Research & Analysis
- Text-image alignment: Difficulty in accurately depicting all attributes described in user prompts.
- Body problem: The output images sometimes present distorted, incomplete, duplicated, or abnormal body parts of humans (especially hands).
- Aesthetic Dissatisfaction: Output images deviating from from user’s aesthetic preferences.
Since our mobile app uses Stable Diffusion, I wanted to see if I could enhance the model outcome by coming up with a better prompting strategy. I ran self-analysis of different SD models, and carried out prompting experiments with users. I also encouraged users to work with ChatGPT to inspire them with prompting methods that offer different potentials. I tested the images using the same prompts with different phrase formation. Then I did a comparative evaluation of these sets of images among the users.
The main audience group of our app consists of users who have little experience with generative art AI, but like to explore art in this form of interaction that is light and fast. They focus on the quality of the result images, mostly satisfied with images that align with their conception of "beauty". To determine what they think is "pretty" or more likely to download, I studied their rate on the images from the comparative evaluation.
The users were also encouraged to interact with the system model with the assistant of ChatGPT to prompt the system for better images. Through this participatory design process, I also got to learn how users evaluate the quality of their own prompts and the images generated.
Strategy & Design
Stable Diffusion web UI include a complete set of functionalities needed for image generation. However, to transfer the same power onto mobile interface without losing the core in AI image generation is something I have been exploring. Thus, I collaborated with our product manager to study a few existing mobile AI art generator and compare them to our app's functionality.

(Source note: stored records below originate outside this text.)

-- ==== Sys2Proof/Machine/Flags.lean ====
section
/-! DEFINITION. The status, error and control registers as the bus sees them (spec/10_state.md R22 to R25, R33 to R38;
spec/60_exceptions.md R211). -/

namespace Sys2Proof.Machine

/-- The number of a status code (R211). -/
def StatusCode.number : StatusCode → BitVec 4
  | .ok => 0
  | .unsupportedCurve => 1
  | .kdfLengthMismatch => 2
  | .iafSelfcheck => 3
  | .iafNosqrt => 4
  | .illegalCommand => 5

/-- The STATE code of a phase (R36). -/
def stateCode : Phase → BitVec 4
  | .idle => 0
  | .validate => 1
  | .deriveT => 2
  | .deriveU => 3
  | .generate => 4
  | .selfcheck => 5
  | .sqrt => 6
  | .select => 7
  | .exec => 8

/-- STATUS as a word: BUSY[0], DONE[1], PV[2], BWE[3], ERR[7:4], STATE[11:8] (R34). -/
def statusWord (t : Status) : Word :=
  (0 : BitVec 20) ++ stateCode t.state ++ t.err.number
    ++ BitVec.ofBool t.bwe ++ BitVec.ofBool t.pv ++ BitVec.ofBool t.done ++ BitVec.ofBool t.busy

/-- A host write of STATUS: W1C of DONE and BWE (R35). -/
def writeStatus (v : Word) (t : Status) : Status :=
  { t with done := t.done && !v.getLsbD 1, bwe := t.bwe && !v.getLsbD 3 }

/-- A write while BUSY = 1 that R48 refuses. -/
def refuseWrite (s : State) : State :=
  { s with status := { s.status with bwe := true } }

/-- ERRINFO as a word: EPHASE[3:0], zero [15:4], KLEN[31:16] (R37). -/
def errinfoWord (e : ErrInfo) : Word :=
  e.klen ++ (0 : BitVec 12) ++ stateCode e.ephase

/-- The length KLEN records, saturated at 0xFFFF (R37, R135). -/
def saturatedLength (n : Nat) : BitVec 16 :=
  BitVec.ofNat 16 (min n 0xFFFF)

/-- X3F as bits (R24). -/
def X3Form.bits : X3Form → BitVec 2
  | .code => 0
  | .comment => 1
  | .identity => 2

/-- The X3F a write of bits [1:0] leaves; 0b11 leaves it unchanged (R25). -/
def x3Write (v : BitVec 2) (old : X3Form) : X3Form :=
  if v = 0 then .code else if v = 1 then .comment else if v = 2 then .identity else old

/-- CTRL as a word: X3F[1:0], REDSEL[2], IE[3] (R24). -/
def ctrlWord (c : Ctrl) : Word :=
  (0 : BitVec 28) ++ BitVec.ofBool c.ie ++ BitVec.ofBool c.redsel ++ c.x3f.bits

/-- A host write of CTRL (R24, R25). -/
def writeCtrl (v : Word) (c : Ctrl) : Ctrl where
  x3f := x3Write (v.extractLsb' 0 2) c.x3f
  redsel := v.getLsbD 2
  ie := v.getLsbD 3

/-- ID (R22). -/
def idWord : Word := 0x48324301

/-- CFG: FW in [15:0], 128 in [23:16] (R23). -/
def cfgWord (s : State) : Word :=
  BitVec.ofNat 8 0 ++ BitVec.ofNat 8 Config.margin ++ BitVec.ofNat 16 s.fw

/-- PBITS: bitlen(FR[0]) in [15:0] (R33). -/
def pbitsWord (s : State) : Word :=
  (0 : BitVec 16) ++ BitVec.ofNat 16 (bitlen s.p)

/-- The interrupt output (R38, R219). -/
def State.irq (s : State) : Bool :=
  s.status.done && s.ctrl.ie

end Sys2Proof.Machine
end

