-- ==== Sys2Proof/Machine/Dispatch.lean ====
section
/-! DEFINITION. One arm per command. -/

namespace Sys2Proof.Machine

/-- The effect of a command in a state: its acceptance when BUSY = 0 (R196), one step of its current phase when BUSY = 1
(R199, R250). -/
def exec (i : Instr) (s : State) : Host.Outcome State Fault Refusal :=
  match i with
  | .nop => Sys2Proof.Machine.execNop s
  | .fadd rd rs1 rs2 => Sys2Proof.Machine.execFadd rd rs1 rs2 s
  | .fneg rd rs1 => Sys2Proof.Machine.execFneg rd rs1 s
  | .fmul rd rs1 rs2 => Sys2Proof.Machine.execFmul rd rs1 rs2 s
  | .fsqr rd rs1 => Sys2Proof.Machine.execFsqr rd rs1 s
  | .fcube rd rs1 => Sys2Proof.Machine.execFcube rd rs1 s
  | .finv rd rs1 => Sys2Proof.Machine.execFinv rd rs1 s
  | .geval rd rs1 => Sys2Proof.Machine.execGeval rd rs1 s
  | .clrw => Sys2Proof.Machine.execClrw s
  | .validate => Sys2Proof.Machine.execValidate s
  | .h2f rd cnt => Sys2Proof.Machine.execH2f rd cnt s
  | .cgen => Sys2Proof.Machine.execCgen s
  | .schk => Sys2Proof.Machine.execSchk s
  | .select => Sys2Proof.Machine.execSelect s
  | .h2c => Sys2Proof.Machine.execH2c s

end Sys2Proof.Machine
end

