-- ==== Sys2Proof/Machine/Step.lean ====
section
/-! DEFINITION. One step of the machine: one turn of one agent (spec/70_reset_and_hazards.md R250). -/

namespace Sys2Proof.Machine

/-- One step: the agent that moves next takes its turn (R73, R250). -/
def step (s : State) : Host.Outcome State Fault Refusal :=
  turn (nextAgent s) s.popSchedule

/-- `s` with an opcode-table word offered as the next command, so that the very next step runs it (entry 4). -/
def State.withFetchWord (s : State) (nbits w : Nat) : State :=
  s.offerCommand (BitVec.ofNat 32 (w % 2 ^ nbits))

end Sys2Proof.Machine
end

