-- ==== Sys2Proof/Laws/Ops.lean ====
section
/-! SUPPORT. What the shared operations do, once: register reads after updates, operand fetch, the two ends of a command's
step. -/

namespace Sys2Proof.Machine

/-! ### Reading a field register after an update -/

theorem State.reg_def (s : State) (i : RegIdx) : s.reg i = s.fr[i] := rfl

/-- Two states with the same field registers read the same. -/
theorem State.reg_congr {s t : State} (h : t.fr = s.fr) (i : RegIdx) : t.reg i = s.reg i := by
  rw [State.reg_def, State.reg_def, h]

@[simp] theorem reg_setReg (s : State) (i j : RegIdx) (v : FE) :
    (s.setReg i v).reg j = if i = j then v else s.reg j := by
  simp [State.reg, State.setReg, Vector.getElem_set, Fin.ext_iff]

@[simp] theorem reg_writeback (d j : RegIdx) (v : FE) (s : State) :
    (writeback d v s).reg j = if d = j then v else s.reg j :=
  reg_setReg s d j v

@[simp] theorem reg_nextDraw (s : State) (j : RegIdx) : s.nextDraw.reg j = s.reg j := rfl

@[simp] theorem reg_clearPoint (s : State) (j : RegIdx) :
    (clearPoint s).reg j = if j = 12 ∨ j = 13 then 0 else s.reg j := by
  show ((s.setReg 12 0).setReg 13 0).reg j = _
  simp only [reg_setReg, eq_comm (b := j)]
  by_cases h13 : j = 13 <;> by_cases h12 : j = 12 <;> simp [h12, h13]

@[simp] theorem reg_writePoint (s : State) (j : RegIdx) :
    (writePoint s).reg j = if j = 12 then s.hid.resX else if j = 13 then s.hid.resY else s.reg j := by
  show ((s.setReg 12 s.hid.resX).setReg 13 s.hid.resY).reg j = _
  simp only [reg_setReg, eq_comm (b := j)]
  by_cases h13 : j = 13
  · subst h13; simp
  · simp [h13]

@[simp] theorem reg_clearWorking (s : State) (j : RegIdx) :
    (clearWorking s).reg j = if j < 4 then s.reg j else 0 := by
  simp [State.reg, clearWorking]

@[simp] theorem reg_complete_ok (s : State) (j : RegIdx) : (complete .ok s).reg j = s.reg j := rfl

/-- The completion of a command other than SELECT and H2C writes no field register (R213). -/
theorem complete_of_not_latched {s : State} (c : StatusCode) (h : latchedWritesPoint s = false) :
    complete c s = goIdle (recordCode c s) := by
  simp [complete, h]

/-- An error completion of SELECT or H2C clears the point (R213). -/
theorem complete_of_latched {s : State} {c : StatusCode} (hc : c ≠ .ok) (h : latchedWritesPoint s = true) :
    complete c s = goIdle (clearPoint (recordCode c s)) := by
  simp [complete, h, hc]

/-! ### Operand fetch -/

@[simp] theorem p_nextDraw (s : State) : s.nextDraw.p = s.p := rfl

/-- With P ≥ 1 a fetch is FR[i] mod P and draws nothing (R100). -/
theorem fetch_of_pos {s : State} (i : RegIdx) (h : s.p ≠ 0) : fetch i s = (s.fe i, s) := by
  simp [fetch, h]

/-- A fetch changes nothing but the free-value counter. -/
theorem fetch_state (i : RegIdx) (s : State) : (fetch i s).2 = s ∨ (fetch i s).2 = s.nextDraw := by
  unfold fetch
  split
  · exact .inr rfl
  · exact .inl rfl

/-! ### The shape of a command -/

/-- With BUSY = 0 a command that runs phases is accepted (R196). -/
theorem runCommand_idle {o : Op} {body} {s : State} (h : s.status.busy = false) :
    runCommand o body s = .next (accept o s) := by
  simp [runCommand, h]

/-- With BUSY = 1 a command takes one step of its phase (R199). -/
theorem runCommand_busy {o : Op} {body} {s : State} {f : State → PhaseEnd} (h : s.status.busy = true)
    (hf : body s.status.state = some f) : runCommand o body s = .next (finishPhase o (f s)) := by
  simp [runCommand, h, hf]

/-- What a next state of a command can be: its acceptance, or the end of a step of its phase. -/
theorem runCommand_next {o : Op} {body} {s t : State} (h : runCommand o body s = .next t) :
    (s.status.busy = false ∧ t = accept o s) ∨
      (s.status.busy = true ∧ ∃ f, body s.status.state = some f ∧ t = finishPhase o (f s)) := by
  unfold runCommand at h
  split at h
  · rename_i hb
    split at h
    · rename_i f hf
      exact .inr ⟨hb, f, hf, by cases h; rfl⟩
    · cases h
  · rename_i hb
    exact .inl ⟨by simpa using hb, by cases h; rfl⟩

/-- The EXEC phase of a field command with P ≥ 2 (R103, R115). -/
theorem arithPhase_of_two_le {s : State} (rd : RegIdx) (f : State → Nat) (h : 2 ≤ s.p) :
    arithPhase rd f s = .finished (writeback rd (f s) s) := by
  simp [arithPhase]; omega

/-- The EXEC phase of a field command with P ≤ 1: a free value (R103). -/
theorem arithPhase_of_le_one {s : State} (rd : RegIdx) (f : State → Nat) (h : s.p ≤ 1) :
    arithPhase rd f s = .finished (writeback rd s.drawFE s.nextDraw) := by
  simp [arithPhase, h]

/-! ### The window -/

/-- A read changes nothing but the free-value counter (R69). -/
theorem readRegion_state (r : Region) (s : State) :
    (readRegion r s).2 = s ∨ (readRegion r s).2 = s.nextDraw := by
  unfold readRegion
  split <;> try exact .inl rfl
  unfold readFrWord
  split
  · exact .inl rfl
  · split
    · exact .inr rfl
    · exact .inl rfl

/-- The window's field-register part is reached word by word (R28). -/
theorem regionOf_frWord (i : RegIdx) (k : Fin 32) :
    regionOf (BitVec.ofNat 12 (0x400 + 0x80 * i.val + 4 * k.val)) = .frWord i k := by
  have hi := i.isLt
  have hk := k.isLt
  have ho : (BitVec.ofNat 12 (0x400 + 0x80 * i.val + 4 * k.val)).toNat = 0x400 + 0x80 * i.val + 4 * k.val := by
    rw [BitVec.toNat_ofNat]; omega
  unfold regionOf
  rw [ho, if_pos (by omega)]
  have h1 : (0x400 + 0x80 * i.val + 4 * k.val - 0x400) / 0x80 = i.val := by omega
  have h2 : (0x400 + 0x80 * i.val + 4 * k.val - 0x400) % 0x80 / 4 = k.val := by omega
  rw [h1, h2]
  congr 1
  · exact Fin.ext (Nat.mod_eq_of_lt hi)
  · exact Fin.ext (Nat.mod_eq_of_lt hk)

end Sys2Proof.Machine
end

Most of the mobile apps do a good job in making the interface intuitive and image generation process as straightforward as possible.
The initial app interface has all of the main features: a prompting section where users can enter their desired text prompt, image style and size selection, image output, and an inspiration gallery. From here, I studied the impact of each feature's impact on user engagement rate.
I collaborated with the engineers to explore alternative ways for user to better prompt the model. Based on the results from the user study, we learned that users tend to like the images with prompts consisting of short segmented phrases instead of single words. To ensure optimal AI model performance, I worked with the engineers on setting limits on user selection within the system. This involves refining the system tree so that only options with the most consistent performance appear as tags. While users can still manually input their selections in the prompt, this approach helps streamline choices and enhances the overall efficiency of the model.
I have refined the app's prompting flow to enhance user efficiency. Previously, users needed to manually type in their text prompts, which could be time-consuming and potentially confusing. Now, users can begin by selecting predefined labels that serve as a starting point for their input. This change not only simplifies the process but also ensures a more guided and efficient user experience. By providing a set of relevant labels, we help users quickly narrow down their choices and streamline their interactions with the app. This improved prompting strategy is designed to save time and reduce cognitive load, making the app more intuitive and user-friendly.
Conclusion
Throughout the project, I came to understand how human-AI interaction is changing the way we design software interfaces. To make AI tools more accessible and usable, designers can start from learning about how users interpret AI systems and studying their expectations for the AI systems, and then trying to bridge the perspective gap.
Thus, from redesigning and reevaluating the interface, I have come up with a few tips for engineers and users:
Tip 1: At the beginning of prompting, having a prompt structure consisting of a small/local scope and a large/global scope keyword is sufficient for a good base image with a fast generation.
Tip 2: “The more detailed, the longer the prompt, the better the image quality” is not necessarily true. Keeping the length of prompts between 5 and 10 short phrases (100 and 500 iterations), separated by “,” or “;”, is sufficient. The number of iterations and length of optimization did not significantly correlate to the image quality.
Tip 3: When choosing the subject for generation, think about the relationship between the subjects and image styles (i.e. choose subjects that harmonize with the chosen style in terms of abstractness level). This can involve choosing subjects that align with the abstractness or concreteness of the style, or pairing subjects that are easily understandable or closely related to the style.